I didn’t sleep well last night. In fact, I barely slept. I woke repeatedly and tossed and turned and had very odd dreams. It’s a bad sign when I look at the clock in the dark and wonder if it’s late enough to get out of bed yet.
I woke up this morning singing Meatloaf. More succinctly, I woke to a dream where I was singing Meatloaf on an American Idol type show. And I made the next round after they decided that I didn’t have the best voice but I really expressed the emotion of the song and could learn the technical aspects of singing later. I don’t know what sort of emotion is expressed in a song with dirty lyrics but evidently I do dirty well. And emotionally. I don’t know how I would know to express the emotion of telling someone I love them by pointing to ‘my faded Levi’s tearing apart’ as an example of said love, but that’s the stuff dreams are made of, I suppose.

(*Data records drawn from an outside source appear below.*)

-- ==== Sys2Proof/Machine/PiTable.lean ====
section
/-! DEFINITION. The initial constant table PI[0..1041] (spec/42_pi_constants.md R190, R193), copied from the listing of R193
in its order: P, S0, S1, S2, S3. The spec marks the values as general knowledge, not in its source (log 19). -/

namespace Sys2Proof.Machine

/-- PI[0..17], the initial P. -/
def piP : List Word :=
  [ 0x243F6A88#32, 0x85A308D3#32, 0x13198A2E#32, 0x03707344#32, 0xA4093822#32, 0x299F31D0#32, 0x082EFA98#32, 0xEC4E6C89#32,
    0x452821E6#32, 0x38D01377#32, 0xBE5466CF#32, 0x34E90C6C#32, 0xC0AC29B7#32, 0xC97C50DD#32, 0x3F84D5B5#32, 0xB5470917#32,
    0x9216D5D9#32, 0x8979FB1B#32 ]

/-- PI[18..81], the initial S0[0..63]. -/
def piS0Part0 : List Word :=
  [ 0xD1310BA6#32, 0x98DFB5AC#32, 0x2FFD72DB#32, 0xD01ADFB7#32, 0xB8E1AFED#32, 0x6A267E96#32, 0xBA7C9045#32, 0xF12C7F99#32,
    0x24A19947#32, 0xB3916CF7#32, 0x0801F2E2#32, 0x858EFC16#32, 0x636920D8#32, 0x71574E69#32, 0xA458FEA3#32, 0xF4933D7E#32,
    0x0D95748F#32, 0x728EB658#32, 0x718BCD58#32, 0x82154AEE#32, 0x7B54A41D#32, 0xC25A59B5#32, 0x9C30D539#32, 0x2AF26013#32,
    0xC5D1B023#32, 0x286085F0#32, 0xCA417918#32, 0xB8DB38EF#32, 0x8E79DCB0#32, 0x603A180E#32, 0x6C9E0E8B#32, 0xB01E8A3E#32,
    0xD71577C1#32, 0xBD314B27#32, 0x78AF2FDA#32, 0x55605C60#32, 0xE65525F3#32, 0xAA55AB94#32, 0x57489862#32, 0x63E81440#32,
    0x55CA396A#32, 0x2AAB10B6#32, 0xB4CC5C34#32, 0x1141E8CE#32, 0xA15486AF#32, 0x7C72E993#32, 0xB3EE1411#32, 0x636FBC2A#32,
    0x2BA9C55D#32, 0x741831F6#32, 0xCE5C3E16#32, 0x9B87931E#32, 0xAFD6BA33#32, 0x6C24CF5C#32, 0x7A325381#32, 0x28958677#32,
    0x3B8F4898#32, 0x6B4BB9AF#32, 0xC4BFE81B#32, 0x66282193#32, 0x61D809CC#32, 0xFB21A991#32, 0x487CAC60#32, 0x5DEC8032#32 ]

/-- PI[82..145], the initial S0[64..127]. -/
def piS0Part1 : List Word :=
  [ 0xEF845D5D#32, 0xE98575B1#32, 0xDC262302#32, 0xEB651B88#32, 0x23893E81#32, 0xD396ACC5#32, 0x0F6D6FF3#32, 0x83F44239#32,
    0x2E0B4482#32, 0xA4842004#32, 0x69C8F04A#32, 0x9E1F9B5E#32, 0x21C66842#32, 0xF6E96C9A#32, 0x670C9C61#32, 0xABD388F0#32,
    0x6A51A0D2#32, 0xD8542F68#32, 0x960FA728#32, 0xAB5133A3#32, 0x6EEF0B6C#32, 0x137A3BE4#32, 0xBA3BF050#32, 0x7EFB2A98#32,
    0xA1F1651D#32, 0x39AF0176#32, 0x66CA593E#32, 0x82430E88#32, 0x8CEE8619#32, 0x456F9FB4#32, 0x7D84A5C3#32, 0x3B8B5EBE#32,
    0xE06F75D8#32, 0x85C12073#32, 0x401A449F#32, 0x56C16AA6#32, 0x4ED3AA62#32, 0x363F7706#32, 0x1BFEDF72#32, 0x429B023D#32,
    0x37D0D724#32, 0xD00A1248#32, 0xDB0FEAD3#32, 0x49F1C09B#32, 0x075372C9#32, 0x80991B7B#32, 0x25D479D8#32, 0xF6E8DEF7#32,
    0xE3FE501A#32, 0xB6794C3B#32, 0x976CE0BD#32, 0x04C006BA#32, 0xC1A94FB6#32, 0x409F60C4#32, 0x5E5C9EC2#32, 0x196A2463#32,
    0x68FB6FAF#32, 0x3E6C53B5#32, 0x1339B2EB#32, 0x3B52EC6F#32, 0x6DFC511F#32, 0x9B30952C#32, 0xCC814544#32, 0xAF5EBD09#32 ]

/-- PI[146..209], the initial S0[128..191]. -/
def piS0Part2 : List Word :=
  [ 0xBEE3D004#32, 0xDE334AFD#32, 0x660F2807#32, 0x192E4BB3#32, 0xC0CBA857#32, 0x45C8740F#32, 0xD20B5F39#32, 0xB9D3FBDB#32,
    0x5579C0BD#32, 0x1A60320A#32, 0xD6A100C6#32, 0x402C7279#32, 0x679F25FE#32, 0xFB1FA3CC#32, 0x8EA5E9F8#32, 0xDB3222F8#32,
    0x3C7516DF#32, 0xFD616B15#32, 0x2F501EC8#32, 0xAD0552AB#32, 0x323DB5FA#32, 0xFD238760#32, 0x53317B48#32, 0x3E00DF82#32,
    0x9E5C57BB#32, 0xCA6F8CA0#32, 0x1A87562E#32, 0xDF1769DB#32, 0xD542A8F6#32, 0x287EFFC3#32, 0xAC6732C6#32, 0x8C4F5573#32,
    0x695B27B0#32, 0xBBCA58C8#32, 0xE1FFA35D#32, 0xB8F011A0#32, 0x10FA3D98#32, 0xFD2183B8#32, 0x4AFCB56C#32, 0x2DD1D35B#32,
    0x9A53E479#32, 0xB6F84565#32, 0xD28E49BC#32, 0x4BFB9790#32, 0xE1DDF2DA#32, 0xA4CB7E33#32, 0x62FB1341#32, 0xCEE4C6E8#32,
    0xEF20CADA#32, 0x36774C01#32, 0xD07E9EFE#32, 0x2BF11FB4#32, 0x95DBDA4D#32, 0xAE909198#32, 0xEAAD8E71#32, 0x6B93D5A0#32,
    0xD08ED1D0#32, 0xAFC725E0#32, 0x8E3C5B2F#32, 0x8E7594B7#32, 0x8FF6E2FB#32, 0xF2122B64#32, 0x8888B812#32, 0x900DF01C#32 ]

/-- PI[210..273], the initial S0[192..255]. -/
def piS0Part3 : List Word :=
  [ 0x4FAD5EA0#32, 0x688FC31C#32, 0xD1CFF191#32, 0xB3A8C1AD#32, 0x2F2F2218#32, 0xBE0E1777#32, 0xEA752DFE#32, 0x8B021FA1#32,
    0xE5A0CC0F#32, 0xB56F74E8#32, 0x18ACF3D6#32, 0xCE89E299#32, 0xB4A84FE0#32, 0xFD13E0B7#32, 0x7CC43B81#32, 0xD2ADA8D9#32,
    0x165FA266#32, 0x80957705#32, 0x93CC7314#32, 0x211A1477#32, 0xE6AD2065#32, 0x77B5FA86#32, 0xC75442F5#32, 0xFB9D35CF#32,
    0xEBCDAF0C#32, 0x7B3E89A0#32, 0xD6411BD3#32, 0xAE1E7E49#32, 0x00250E2D#32, 0x2071B35E#32, 0x226800BB#32, 0x57B8E0AF#32,
    0x2464369B#32, 0xF009B91E#32, 0x5563911D#32, 0x59DFA6AA#32, 0x78C14389#32, 0xD95A537F#32, 0x207D5BA2#32, 0x02E5B9C5#32,
    0x83260376#32, 0x6295CFA9#32, 0x11C81968#32, 0x4E734A41#32, 0xB3472DCA#32, 0x7B14A94A#32, 0x1B510052#32, 0x9A532915#32,
    0xD60F573F#32, 0xBC9BC6E4#32, 0x2B60A476#32, 0x81E67400#32, 0x08BA6FB5#32, 0x571BE91F#32, 0xF296EC6B#32, 0x2A0DD915#32,
    0xB6636521#32, 0xE7B9F9B6#32, 0xFF34052E#32, 0xC5855664#32, 0x53B02D5D#32, 0xA99F8FA1#32, 0x08BA4799#32, 0x6E85076A#32 ]

/-- The initial S0. -/
def piS0 : List Word := piS0Part0 ++ piS0Part1 ++ piS0Part2 ++ piS0Part3

/-- PI[274..337], the initial S1[0..63]. -/
def piS1Part0 : List Word :=
  [ 0x4B7A70E9#32, 0xB5B32944#32, 0xDB75092E#32, 0xC4192623#32, 0xAD6EA6B0#32, 0x49A7DF7D#32, 0x9CEE60B8#32, 0x8FEDB266#32,
    0xECAA8C71#32, 0x699A17FF#32, 0x5664526C#32, 0xC2B19EE1#32, 0x193602A5#32, 0x75094C29#32, 0xA0591340#32, 0xE4183A3E#32,
    0x3F54989A#32, 0x5B429D65#32, 0x6B8FE4D6#32, 0x99F73FD6#32, 0xA1D29C07#32, 0xEFE830F5#32, 0x4D2D38E6#32, 0xF0255DC1#32,
    0x4CDD2086#32, 0x8470EB26#32, 0x6382E9C6#32, 0x021ECC5E#32, 0x09686B3F#32, 0x3EBAEFC9#32, 0x3C971814#32, 0x6B6A70A1#32,
    0x687F3584#32, 0x52A0E286#32, 0xB79C5305#32, 0xAA500737#32, 0x3E07841C#32, 0x7FDEAE5C#32, 0x8E7D44EC#32, 0x5716F2B8#32,
    0xB03ADA37#32, 0xF0500C0D#32, 0xF01C1F04#32, 0x0200B3FF#32, 0xAE0CF51A#32, 0x3CB574B2#32, 0x25837A58#32, 0xDC0921BD#32,
    0xD19113F9#32, 0x7CA92FF6#32, 0x94324773#32, 0x22F54701#32, 0x3AE5E581#32, 0x37C2DADC#32, 0xC8B57634#32, 0x9AF3DDA7#32,
    0xA9446146#32, 0x0FD0030E#32, 0xECC8C73E#32, 0xA4751E41#32, 0xE238CD99#32, 0x3BEA0E2F#32, 0x3280BBA1#32, 0x183EB331#32 ]

/-- PI[338..401], the initial S1[64..127]. -/
def piS1Part1 : List Word :=
  [ 0x4E548B38#32, 0x4F6DB908#32, 0x6F420D03#32, 0xF60A04BF#32, 0x2CB81290#32, 0x24977C79#32, 0x5679B072#32, 0xBCAF89AF#32,
    0xDE9A771F#32, 0xD9930810#32, 0xB38BAE12#32, 0xDCCF3F2E#32, 0x5512721F#32, 0x2E6B7124#32, 0x501ADDE6#32, 0x9F84CD87#32,
    0x7A584718#32, 0x7408DA17#32, 0xBC9F9ABC#32, 0xE94B7D8C#32, 0xEC7AEC3A#32, 0xDB851DFA#32, 0x63094366#32, 0xC464C3D2#32,
    0xEF1C1847#32, 0x3215D908#32, 0xDD433B37#32, 0x24C2BA16#32, 0x12A14D43#32, 0x2A65C451#32, 0x50940002#32, 0x133AE4DD#32,
    0x71DFF89E#32, 0x10314E55#32, 0x81AC77D6#32, 0x5F11199B#32, 0x043556F1#32, 0xD7A3C76B#32, 0x3C11183B#32, 0x5924A509#32,
    0xF28FE6ED#32, 0x97F1FBFA#32, 0x9EBABF2C#32, 0x1E153C6E#32, 0x86E34570#32, 0xEAE96FB1#32, 0x860E5E0A#32, 0x5A3E2AB3#32,
    0x771FE71C#32, 0x4E3D06FA#32, 0x2965DCB9#32, 0x99E71D0F#32, 0x803E89D6#32, 0x5266C825#32, 0x2E4CC978#32, 0x9C10B36A#32,
    0xC6150EBA#32, 0x94E2EA78#32, 0xA5FC3C53#32, 0x1E0A2DF4#32, 0xF2F74EA7#32, 0x361D2B3D#32, 0x1939260F#32, 0x19C27960#32 ]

Shortly before the Meatloaf Victory, I was an archaeologist excavating at King Tut’s tomb. It was a clearing house of dreaming I guess. Over dinner with Paraic, I had been discussing how very much I want to go to Egypt to see King Tut since they have just lifted him out of his coffin for the first time in 50 some odd years. I’ve been obsessed with him ever since our National Geographic arrived in 1974 featuring his first world tour. And now, the museum in Cairo has found a way to preserve him absolutely, so he is going on open casket display for the first time ever. Being the morbid history buff I am, I want to see it. And Paraic said he did too. Which is odd considering he’d just lambasted me for saying I’m a fan of graveyards. I don’t know why mummies and tombs are removed from the idea of visiting the dead, that sense of mortality is intangible somehow, but, when looking at the mummy of a pharaoh, it is a dead body.
Chipper today, aren’t I?
Earlier yesterday, while waiting for him, I was having wine after spending way too much money on magazines at Eason’s. I have sincerely missed my monthly instalment of Wine Spectator and stumbled across a UK magazine that could be the replacement, so I went to find it. Indeed I did, along with Wine Spectator and Focus, a Discovery Channel magazine. €18 lighter, I went for wine and read all about a King Tut exhibition in London for the month of November, featuring all the goods from his tomb. This is to be his farewell tour, so it’s now or never or Egypt. Unfortunately, I think it’s going to have to be Egypt since virtually all my weekends in November are spoken for. I suppose the bright side to this is that a week in Egypt will cost me the same as a weekend in London, but with better weather.
So I’m a bit groggy and cranky today and I don’t really feel like sitting at my desk working, yet my concentration levels this morning are vastly surpassing my concentration levels for all of last week, when I considered myself well rested. I don’t get it. My fellow grad students always told me that I was at my most beautiful when I was completely and utterly exhausted. I was also at my most sarcastic on those mornings, which apparently was hysterical. The Universe it trying to tell me what, exactly? Sleep deprivation works for me? I’ll take the land of the living thank you. Unless it’s a mummy, apparently.